» **EXERCISE PROMPT**: Search the entries below for the string "keep" and copy the lines that hold it.

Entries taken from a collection
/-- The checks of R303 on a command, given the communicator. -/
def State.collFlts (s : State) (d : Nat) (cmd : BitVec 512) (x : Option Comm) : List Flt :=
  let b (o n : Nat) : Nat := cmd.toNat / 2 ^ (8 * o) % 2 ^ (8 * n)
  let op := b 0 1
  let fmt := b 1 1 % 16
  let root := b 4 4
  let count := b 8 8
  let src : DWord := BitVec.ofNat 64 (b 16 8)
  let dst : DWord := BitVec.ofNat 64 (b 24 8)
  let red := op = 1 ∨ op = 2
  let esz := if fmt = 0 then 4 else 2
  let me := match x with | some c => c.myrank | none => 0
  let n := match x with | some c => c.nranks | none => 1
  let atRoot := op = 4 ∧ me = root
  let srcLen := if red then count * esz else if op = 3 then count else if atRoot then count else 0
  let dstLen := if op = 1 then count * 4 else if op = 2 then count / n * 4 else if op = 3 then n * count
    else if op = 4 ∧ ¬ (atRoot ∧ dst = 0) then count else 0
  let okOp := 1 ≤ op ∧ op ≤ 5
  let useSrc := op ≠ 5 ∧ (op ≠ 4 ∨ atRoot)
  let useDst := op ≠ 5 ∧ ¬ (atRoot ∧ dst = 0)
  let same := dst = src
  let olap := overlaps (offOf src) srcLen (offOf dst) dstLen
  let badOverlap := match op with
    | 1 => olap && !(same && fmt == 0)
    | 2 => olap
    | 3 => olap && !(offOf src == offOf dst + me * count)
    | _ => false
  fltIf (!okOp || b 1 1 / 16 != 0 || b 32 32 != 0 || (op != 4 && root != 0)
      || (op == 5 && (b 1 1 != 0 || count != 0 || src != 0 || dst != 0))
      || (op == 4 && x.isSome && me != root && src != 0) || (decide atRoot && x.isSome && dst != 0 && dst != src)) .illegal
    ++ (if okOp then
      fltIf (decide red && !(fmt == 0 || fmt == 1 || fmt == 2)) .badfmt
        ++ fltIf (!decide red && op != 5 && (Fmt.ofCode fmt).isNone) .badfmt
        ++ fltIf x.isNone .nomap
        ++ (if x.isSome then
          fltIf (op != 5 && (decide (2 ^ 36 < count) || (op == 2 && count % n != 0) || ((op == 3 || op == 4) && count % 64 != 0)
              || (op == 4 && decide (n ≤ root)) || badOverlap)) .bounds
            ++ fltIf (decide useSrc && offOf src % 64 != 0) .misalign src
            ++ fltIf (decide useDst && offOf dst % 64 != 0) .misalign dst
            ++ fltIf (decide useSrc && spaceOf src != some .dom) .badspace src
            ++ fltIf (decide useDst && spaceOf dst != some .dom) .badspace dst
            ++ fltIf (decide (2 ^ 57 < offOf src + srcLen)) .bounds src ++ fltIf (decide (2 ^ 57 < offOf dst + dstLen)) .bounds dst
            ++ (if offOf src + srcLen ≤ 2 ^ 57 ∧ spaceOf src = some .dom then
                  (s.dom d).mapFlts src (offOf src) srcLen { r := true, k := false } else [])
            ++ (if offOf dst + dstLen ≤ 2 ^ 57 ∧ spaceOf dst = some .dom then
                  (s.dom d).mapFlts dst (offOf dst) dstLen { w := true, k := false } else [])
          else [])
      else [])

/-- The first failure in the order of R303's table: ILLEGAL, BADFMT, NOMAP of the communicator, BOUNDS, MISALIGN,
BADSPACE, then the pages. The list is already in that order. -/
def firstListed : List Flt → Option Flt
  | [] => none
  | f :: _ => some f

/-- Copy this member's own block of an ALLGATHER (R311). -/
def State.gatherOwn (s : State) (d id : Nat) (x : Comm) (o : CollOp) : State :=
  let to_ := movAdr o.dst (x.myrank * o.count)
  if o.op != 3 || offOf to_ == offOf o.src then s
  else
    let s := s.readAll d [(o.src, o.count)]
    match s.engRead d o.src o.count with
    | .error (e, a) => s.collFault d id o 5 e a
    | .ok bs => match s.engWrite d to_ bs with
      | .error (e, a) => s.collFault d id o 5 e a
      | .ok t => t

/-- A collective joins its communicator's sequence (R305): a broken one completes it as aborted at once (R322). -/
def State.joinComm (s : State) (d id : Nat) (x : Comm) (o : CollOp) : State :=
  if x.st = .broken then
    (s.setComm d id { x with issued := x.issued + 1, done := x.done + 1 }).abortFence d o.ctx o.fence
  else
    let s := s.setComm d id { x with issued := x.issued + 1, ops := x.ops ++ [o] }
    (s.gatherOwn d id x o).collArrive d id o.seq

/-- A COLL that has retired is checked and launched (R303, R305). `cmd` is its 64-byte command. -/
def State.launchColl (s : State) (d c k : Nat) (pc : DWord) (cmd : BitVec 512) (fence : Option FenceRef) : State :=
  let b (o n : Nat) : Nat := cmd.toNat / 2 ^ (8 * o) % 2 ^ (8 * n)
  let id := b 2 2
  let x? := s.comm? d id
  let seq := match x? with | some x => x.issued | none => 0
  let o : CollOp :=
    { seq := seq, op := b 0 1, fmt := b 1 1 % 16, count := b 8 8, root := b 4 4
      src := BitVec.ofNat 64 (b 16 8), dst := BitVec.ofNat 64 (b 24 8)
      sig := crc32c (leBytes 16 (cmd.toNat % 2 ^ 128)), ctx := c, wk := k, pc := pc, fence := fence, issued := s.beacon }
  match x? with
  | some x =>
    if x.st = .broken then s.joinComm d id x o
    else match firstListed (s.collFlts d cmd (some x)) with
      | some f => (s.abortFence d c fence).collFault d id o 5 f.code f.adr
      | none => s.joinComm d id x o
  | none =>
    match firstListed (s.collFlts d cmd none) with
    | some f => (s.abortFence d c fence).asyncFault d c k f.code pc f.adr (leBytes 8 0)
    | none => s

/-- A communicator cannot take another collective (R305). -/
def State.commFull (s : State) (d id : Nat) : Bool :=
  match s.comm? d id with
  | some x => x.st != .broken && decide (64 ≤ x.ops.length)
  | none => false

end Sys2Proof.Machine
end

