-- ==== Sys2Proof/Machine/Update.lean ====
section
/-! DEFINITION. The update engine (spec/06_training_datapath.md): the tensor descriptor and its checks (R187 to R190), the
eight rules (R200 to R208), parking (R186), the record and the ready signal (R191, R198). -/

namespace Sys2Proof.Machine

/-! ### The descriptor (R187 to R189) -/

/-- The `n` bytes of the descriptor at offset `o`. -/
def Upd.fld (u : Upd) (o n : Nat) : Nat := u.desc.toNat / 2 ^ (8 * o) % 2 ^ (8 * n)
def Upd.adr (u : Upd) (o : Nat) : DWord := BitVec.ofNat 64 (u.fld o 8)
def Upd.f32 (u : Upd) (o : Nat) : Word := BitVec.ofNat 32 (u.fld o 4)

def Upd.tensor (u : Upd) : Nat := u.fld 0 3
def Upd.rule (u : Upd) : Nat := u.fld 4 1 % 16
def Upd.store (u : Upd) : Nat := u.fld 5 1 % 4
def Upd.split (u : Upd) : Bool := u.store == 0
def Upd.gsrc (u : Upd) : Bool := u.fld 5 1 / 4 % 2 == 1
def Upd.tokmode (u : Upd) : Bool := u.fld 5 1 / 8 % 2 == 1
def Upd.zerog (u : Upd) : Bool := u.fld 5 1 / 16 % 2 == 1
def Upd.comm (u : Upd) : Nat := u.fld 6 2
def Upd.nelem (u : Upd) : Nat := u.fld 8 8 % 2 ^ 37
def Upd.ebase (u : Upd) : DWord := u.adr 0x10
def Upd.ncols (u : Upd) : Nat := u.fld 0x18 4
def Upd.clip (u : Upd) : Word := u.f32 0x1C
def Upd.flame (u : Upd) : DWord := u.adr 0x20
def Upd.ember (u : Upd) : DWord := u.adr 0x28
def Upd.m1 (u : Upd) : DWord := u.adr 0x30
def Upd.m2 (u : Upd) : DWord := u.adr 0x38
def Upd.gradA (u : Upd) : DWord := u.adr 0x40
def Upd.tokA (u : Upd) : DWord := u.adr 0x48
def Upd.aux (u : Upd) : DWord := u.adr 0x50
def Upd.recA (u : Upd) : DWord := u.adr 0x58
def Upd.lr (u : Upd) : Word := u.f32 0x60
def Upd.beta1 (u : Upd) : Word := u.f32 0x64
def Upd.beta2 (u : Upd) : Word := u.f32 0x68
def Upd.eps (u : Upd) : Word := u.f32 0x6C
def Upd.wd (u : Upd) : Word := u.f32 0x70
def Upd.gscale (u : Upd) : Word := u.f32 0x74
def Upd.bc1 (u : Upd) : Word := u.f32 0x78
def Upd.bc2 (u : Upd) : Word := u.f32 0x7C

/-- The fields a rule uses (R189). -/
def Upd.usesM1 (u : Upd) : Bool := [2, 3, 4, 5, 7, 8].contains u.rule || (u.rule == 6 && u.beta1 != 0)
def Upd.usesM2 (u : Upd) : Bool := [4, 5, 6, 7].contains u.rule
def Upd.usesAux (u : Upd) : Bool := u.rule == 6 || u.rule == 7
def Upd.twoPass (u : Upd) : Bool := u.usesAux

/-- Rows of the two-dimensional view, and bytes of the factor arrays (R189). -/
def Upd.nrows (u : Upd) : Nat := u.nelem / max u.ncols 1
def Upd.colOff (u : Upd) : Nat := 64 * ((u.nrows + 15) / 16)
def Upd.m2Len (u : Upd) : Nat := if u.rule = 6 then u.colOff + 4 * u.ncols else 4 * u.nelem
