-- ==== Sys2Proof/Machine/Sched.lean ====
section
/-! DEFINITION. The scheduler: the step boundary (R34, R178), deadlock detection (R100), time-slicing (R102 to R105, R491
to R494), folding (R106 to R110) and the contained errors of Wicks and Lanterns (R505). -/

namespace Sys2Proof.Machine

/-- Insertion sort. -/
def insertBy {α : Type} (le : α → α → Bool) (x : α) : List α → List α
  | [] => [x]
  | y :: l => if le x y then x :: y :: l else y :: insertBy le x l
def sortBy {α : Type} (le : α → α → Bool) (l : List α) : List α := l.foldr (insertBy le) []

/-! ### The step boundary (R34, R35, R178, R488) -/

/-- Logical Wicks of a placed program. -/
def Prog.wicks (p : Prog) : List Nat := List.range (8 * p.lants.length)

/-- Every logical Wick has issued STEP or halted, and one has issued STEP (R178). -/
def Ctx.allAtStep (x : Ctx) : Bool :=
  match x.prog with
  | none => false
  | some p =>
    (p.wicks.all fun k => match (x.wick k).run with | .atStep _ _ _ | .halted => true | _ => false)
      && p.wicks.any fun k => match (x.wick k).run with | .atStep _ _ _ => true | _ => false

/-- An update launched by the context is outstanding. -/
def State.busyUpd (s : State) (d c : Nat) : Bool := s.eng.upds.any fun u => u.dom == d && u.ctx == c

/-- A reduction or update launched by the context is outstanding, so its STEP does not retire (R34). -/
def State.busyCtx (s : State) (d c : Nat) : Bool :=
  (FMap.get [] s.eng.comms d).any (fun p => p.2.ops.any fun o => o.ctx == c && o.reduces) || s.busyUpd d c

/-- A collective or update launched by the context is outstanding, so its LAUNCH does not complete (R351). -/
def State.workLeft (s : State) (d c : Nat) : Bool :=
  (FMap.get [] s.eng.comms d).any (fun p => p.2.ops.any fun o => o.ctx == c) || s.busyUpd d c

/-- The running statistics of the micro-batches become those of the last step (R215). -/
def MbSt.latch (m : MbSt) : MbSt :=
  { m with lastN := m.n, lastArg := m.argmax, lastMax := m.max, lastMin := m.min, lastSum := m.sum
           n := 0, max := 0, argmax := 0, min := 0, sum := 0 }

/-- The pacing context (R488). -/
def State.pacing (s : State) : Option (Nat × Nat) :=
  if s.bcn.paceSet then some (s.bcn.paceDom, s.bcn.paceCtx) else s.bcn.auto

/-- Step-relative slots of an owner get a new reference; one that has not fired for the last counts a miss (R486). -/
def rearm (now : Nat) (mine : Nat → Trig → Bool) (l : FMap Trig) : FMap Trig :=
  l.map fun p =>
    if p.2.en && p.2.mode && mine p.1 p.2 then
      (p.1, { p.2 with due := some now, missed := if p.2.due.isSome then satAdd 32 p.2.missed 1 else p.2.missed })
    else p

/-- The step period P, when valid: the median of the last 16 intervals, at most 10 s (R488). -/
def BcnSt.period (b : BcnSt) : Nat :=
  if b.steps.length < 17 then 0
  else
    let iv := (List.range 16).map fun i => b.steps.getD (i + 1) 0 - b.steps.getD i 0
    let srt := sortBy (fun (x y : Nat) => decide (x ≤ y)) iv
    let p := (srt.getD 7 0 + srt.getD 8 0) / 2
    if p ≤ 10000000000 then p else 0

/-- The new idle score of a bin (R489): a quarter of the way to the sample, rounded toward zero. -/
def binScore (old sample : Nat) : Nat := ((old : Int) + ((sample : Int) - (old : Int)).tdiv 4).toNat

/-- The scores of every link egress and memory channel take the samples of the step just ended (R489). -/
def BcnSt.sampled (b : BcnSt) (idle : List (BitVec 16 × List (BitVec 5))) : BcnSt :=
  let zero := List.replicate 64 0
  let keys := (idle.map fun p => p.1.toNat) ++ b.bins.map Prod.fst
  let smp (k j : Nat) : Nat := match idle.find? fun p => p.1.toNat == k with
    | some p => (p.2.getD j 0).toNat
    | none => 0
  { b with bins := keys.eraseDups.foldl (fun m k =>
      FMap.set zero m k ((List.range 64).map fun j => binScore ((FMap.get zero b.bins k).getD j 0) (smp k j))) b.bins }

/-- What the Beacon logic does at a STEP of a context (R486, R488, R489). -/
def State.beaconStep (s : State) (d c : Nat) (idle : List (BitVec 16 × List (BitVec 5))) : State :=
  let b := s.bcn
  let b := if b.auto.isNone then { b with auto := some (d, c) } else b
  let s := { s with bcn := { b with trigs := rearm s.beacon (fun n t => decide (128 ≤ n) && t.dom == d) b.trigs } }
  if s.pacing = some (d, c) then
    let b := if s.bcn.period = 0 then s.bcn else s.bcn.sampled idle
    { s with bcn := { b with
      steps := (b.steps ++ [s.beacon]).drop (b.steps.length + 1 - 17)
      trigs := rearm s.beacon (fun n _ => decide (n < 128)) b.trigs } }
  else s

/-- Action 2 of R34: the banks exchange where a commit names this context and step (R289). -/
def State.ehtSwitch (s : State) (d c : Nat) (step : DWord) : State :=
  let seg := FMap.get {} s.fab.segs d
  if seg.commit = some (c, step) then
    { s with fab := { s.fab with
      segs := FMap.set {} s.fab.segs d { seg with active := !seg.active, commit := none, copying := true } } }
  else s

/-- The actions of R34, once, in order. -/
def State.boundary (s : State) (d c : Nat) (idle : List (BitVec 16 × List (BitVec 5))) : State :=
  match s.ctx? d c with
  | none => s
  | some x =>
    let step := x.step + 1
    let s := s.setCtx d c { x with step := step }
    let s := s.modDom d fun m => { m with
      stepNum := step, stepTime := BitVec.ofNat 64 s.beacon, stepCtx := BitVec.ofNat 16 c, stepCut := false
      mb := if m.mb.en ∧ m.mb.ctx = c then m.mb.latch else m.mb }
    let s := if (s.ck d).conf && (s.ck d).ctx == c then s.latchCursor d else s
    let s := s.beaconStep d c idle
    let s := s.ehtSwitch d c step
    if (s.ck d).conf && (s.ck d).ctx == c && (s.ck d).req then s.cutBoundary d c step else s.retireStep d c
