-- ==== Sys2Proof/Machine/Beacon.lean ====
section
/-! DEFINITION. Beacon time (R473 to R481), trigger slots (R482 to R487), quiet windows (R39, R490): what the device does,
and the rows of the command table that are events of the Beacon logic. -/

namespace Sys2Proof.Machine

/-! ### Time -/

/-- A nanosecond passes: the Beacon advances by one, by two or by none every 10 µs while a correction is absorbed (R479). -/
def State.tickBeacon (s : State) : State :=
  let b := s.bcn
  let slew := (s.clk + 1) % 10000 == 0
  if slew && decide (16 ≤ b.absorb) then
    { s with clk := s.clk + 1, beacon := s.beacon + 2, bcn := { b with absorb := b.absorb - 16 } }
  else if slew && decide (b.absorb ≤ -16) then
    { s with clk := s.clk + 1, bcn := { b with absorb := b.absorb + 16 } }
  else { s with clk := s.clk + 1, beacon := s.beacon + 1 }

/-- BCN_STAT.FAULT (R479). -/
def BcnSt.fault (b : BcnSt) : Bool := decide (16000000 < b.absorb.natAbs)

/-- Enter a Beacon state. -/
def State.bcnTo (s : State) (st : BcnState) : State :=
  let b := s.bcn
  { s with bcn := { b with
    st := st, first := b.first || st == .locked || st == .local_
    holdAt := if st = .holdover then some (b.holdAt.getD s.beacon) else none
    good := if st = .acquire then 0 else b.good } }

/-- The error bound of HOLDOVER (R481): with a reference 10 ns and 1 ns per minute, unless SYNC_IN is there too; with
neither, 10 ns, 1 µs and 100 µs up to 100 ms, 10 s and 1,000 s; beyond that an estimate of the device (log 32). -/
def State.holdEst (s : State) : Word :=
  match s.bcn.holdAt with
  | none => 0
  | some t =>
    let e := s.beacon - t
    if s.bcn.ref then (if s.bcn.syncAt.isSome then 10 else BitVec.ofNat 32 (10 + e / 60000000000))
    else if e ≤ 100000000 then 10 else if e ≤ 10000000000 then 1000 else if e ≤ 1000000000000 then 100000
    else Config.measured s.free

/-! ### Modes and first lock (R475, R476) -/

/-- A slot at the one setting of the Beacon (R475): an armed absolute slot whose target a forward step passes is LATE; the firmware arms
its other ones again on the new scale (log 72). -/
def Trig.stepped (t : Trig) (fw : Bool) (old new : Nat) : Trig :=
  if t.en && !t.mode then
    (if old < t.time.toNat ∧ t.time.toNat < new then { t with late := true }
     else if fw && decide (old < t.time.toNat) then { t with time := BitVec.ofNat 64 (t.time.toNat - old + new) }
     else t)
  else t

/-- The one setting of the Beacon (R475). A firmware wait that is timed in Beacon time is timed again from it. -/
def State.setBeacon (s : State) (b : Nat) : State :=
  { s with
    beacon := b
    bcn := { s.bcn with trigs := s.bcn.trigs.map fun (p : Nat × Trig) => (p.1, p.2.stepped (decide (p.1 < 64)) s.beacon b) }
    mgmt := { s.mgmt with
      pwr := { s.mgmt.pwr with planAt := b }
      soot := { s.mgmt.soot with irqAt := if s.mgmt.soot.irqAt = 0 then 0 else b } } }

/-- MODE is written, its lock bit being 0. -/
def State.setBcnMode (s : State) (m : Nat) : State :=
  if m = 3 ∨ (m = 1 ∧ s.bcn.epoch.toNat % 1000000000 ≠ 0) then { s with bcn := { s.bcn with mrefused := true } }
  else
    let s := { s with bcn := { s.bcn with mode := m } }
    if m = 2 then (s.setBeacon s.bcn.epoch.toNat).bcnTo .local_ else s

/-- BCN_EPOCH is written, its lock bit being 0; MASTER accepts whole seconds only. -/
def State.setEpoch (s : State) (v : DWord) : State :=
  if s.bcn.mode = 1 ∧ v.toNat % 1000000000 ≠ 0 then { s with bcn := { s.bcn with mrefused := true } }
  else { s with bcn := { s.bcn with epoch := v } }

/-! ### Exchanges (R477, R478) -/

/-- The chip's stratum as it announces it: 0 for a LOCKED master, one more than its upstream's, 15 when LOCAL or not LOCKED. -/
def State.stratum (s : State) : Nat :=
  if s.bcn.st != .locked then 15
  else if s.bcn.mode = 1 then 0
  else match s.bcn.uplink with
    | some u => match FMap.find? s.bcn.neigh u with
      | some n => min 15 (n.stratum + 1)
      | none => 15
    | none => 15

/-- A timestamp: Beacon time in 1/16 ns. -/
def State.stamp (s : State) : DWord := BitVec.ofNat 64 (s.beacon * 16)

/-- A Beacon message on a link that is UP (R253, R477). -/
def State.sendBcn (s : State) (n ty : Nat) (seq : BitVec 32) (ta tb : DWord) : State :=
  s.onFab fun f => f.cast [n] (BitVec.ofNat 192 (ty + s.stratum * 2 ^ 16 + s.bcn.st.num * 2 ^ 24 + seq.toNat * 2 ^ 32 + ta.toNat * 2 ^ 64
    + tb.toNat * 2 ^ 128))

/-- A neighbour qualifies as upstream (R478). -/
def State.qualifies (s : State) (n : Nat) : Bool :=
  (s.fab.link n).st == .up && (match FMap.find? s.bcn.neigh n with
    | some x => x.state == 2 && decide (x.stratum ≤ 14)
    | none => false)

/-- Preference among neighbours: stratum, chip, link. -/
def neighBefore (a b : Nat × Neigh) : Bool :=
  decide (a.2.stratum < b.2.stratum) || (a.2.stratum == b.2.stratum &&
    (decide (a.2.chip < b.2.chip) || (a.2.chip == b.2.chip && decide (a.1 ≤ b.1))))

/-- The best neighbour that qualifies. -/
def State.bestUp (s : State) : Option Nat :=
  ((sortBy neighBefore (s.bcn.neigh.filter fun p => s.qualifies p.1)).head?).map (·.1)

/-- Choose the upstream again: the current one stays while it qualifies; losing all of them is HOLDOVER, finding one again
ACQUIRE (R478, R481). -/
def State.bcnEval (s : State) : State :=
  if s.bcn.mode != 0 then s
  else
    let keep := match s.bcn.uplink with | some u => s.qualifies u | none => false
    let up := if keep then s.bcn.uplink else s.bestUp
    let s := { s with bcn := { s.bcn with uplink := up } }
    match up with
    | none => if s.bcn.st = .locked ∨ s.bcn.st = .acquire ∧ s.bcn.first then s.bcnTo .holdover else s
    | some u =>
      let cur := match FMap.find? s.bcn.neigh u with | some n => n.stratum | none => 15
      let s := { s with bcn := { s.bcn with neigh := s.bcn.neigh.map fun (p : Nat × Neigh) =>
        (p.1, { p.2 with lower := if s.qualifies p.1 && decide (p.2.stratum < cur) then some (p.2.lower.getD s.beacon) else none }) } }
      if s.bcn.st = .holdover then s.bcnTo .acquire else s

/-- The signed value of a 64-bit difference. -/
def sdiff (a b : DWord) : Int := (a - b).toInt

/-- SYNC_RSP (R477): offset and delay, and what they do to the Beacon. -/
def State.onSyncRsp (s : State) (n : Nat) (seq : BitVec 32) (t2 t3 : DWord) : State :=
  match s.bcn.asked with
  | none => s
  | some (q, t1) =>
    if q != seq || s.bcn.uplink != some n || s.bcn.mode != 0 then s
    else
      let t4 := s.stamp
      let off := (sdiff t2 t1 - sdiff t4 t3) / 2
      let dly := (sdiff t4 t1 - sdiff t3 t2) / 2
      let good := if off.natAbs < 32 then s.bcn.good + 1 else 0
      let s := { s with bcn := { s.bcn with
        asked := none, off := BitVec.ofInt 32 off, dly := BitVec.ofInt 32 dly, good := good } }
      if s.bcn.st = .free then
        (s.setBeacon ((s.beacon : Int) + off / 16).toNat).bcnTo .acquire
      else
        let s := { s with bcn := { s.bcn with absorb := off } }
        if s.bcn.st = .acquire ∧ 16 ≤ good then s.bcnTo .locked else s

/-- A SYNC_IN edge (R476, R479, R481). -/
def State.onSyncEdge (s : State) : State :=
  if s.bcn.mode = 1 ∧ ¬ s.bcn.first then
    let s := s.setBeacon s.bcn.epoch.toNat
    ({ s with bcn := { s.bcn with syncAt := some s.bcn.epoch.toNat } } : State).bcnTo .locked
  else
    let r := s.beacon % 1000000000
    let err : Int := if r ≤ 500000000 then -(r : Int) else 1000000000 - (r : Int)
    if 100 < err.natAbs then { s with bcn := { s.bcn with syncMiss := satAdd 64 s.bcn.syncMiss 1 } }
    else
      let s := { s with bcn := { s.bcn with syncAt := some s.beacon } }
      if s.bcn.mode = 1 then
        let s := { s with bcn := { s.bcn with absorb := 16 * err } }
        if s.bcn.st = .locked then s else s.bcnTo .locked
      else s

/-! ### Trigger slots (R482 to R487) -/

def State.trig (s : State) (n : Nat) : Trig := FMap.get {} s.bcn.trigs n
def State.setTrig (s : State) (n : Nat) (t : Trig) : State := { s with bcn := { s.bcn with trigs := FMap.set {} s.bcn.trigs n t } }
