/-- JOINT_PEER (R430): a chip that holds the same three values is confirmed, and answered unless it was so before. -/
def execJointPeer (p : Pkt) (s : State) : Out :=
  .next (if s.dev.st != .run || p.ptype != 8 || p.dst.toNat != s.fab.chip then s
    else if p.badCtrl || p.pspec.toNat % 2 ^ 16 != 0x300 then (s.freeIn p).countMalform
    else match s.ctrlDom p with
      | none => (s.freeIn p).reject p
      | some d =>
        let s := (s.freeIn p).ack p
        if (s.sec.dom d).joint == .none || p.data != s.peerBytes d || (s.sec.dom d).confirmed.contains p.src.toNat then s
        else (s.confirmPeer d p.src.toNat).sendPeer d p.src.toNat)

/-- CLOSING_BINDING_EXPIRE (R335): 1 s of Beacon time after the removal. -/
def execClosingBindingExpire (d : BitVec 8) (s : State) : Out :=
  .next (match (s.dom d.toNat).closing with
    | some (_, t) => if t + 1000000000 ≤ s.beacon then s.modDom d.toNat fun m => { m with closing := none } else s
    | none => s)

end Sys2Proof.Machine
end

» **OUTPUT OF THE TASK**:
    let keep := match s.bcn.uplink with | some u => s.qualifies u | none => false
    let up := if keep then s.bcn.uplink else s.bestUp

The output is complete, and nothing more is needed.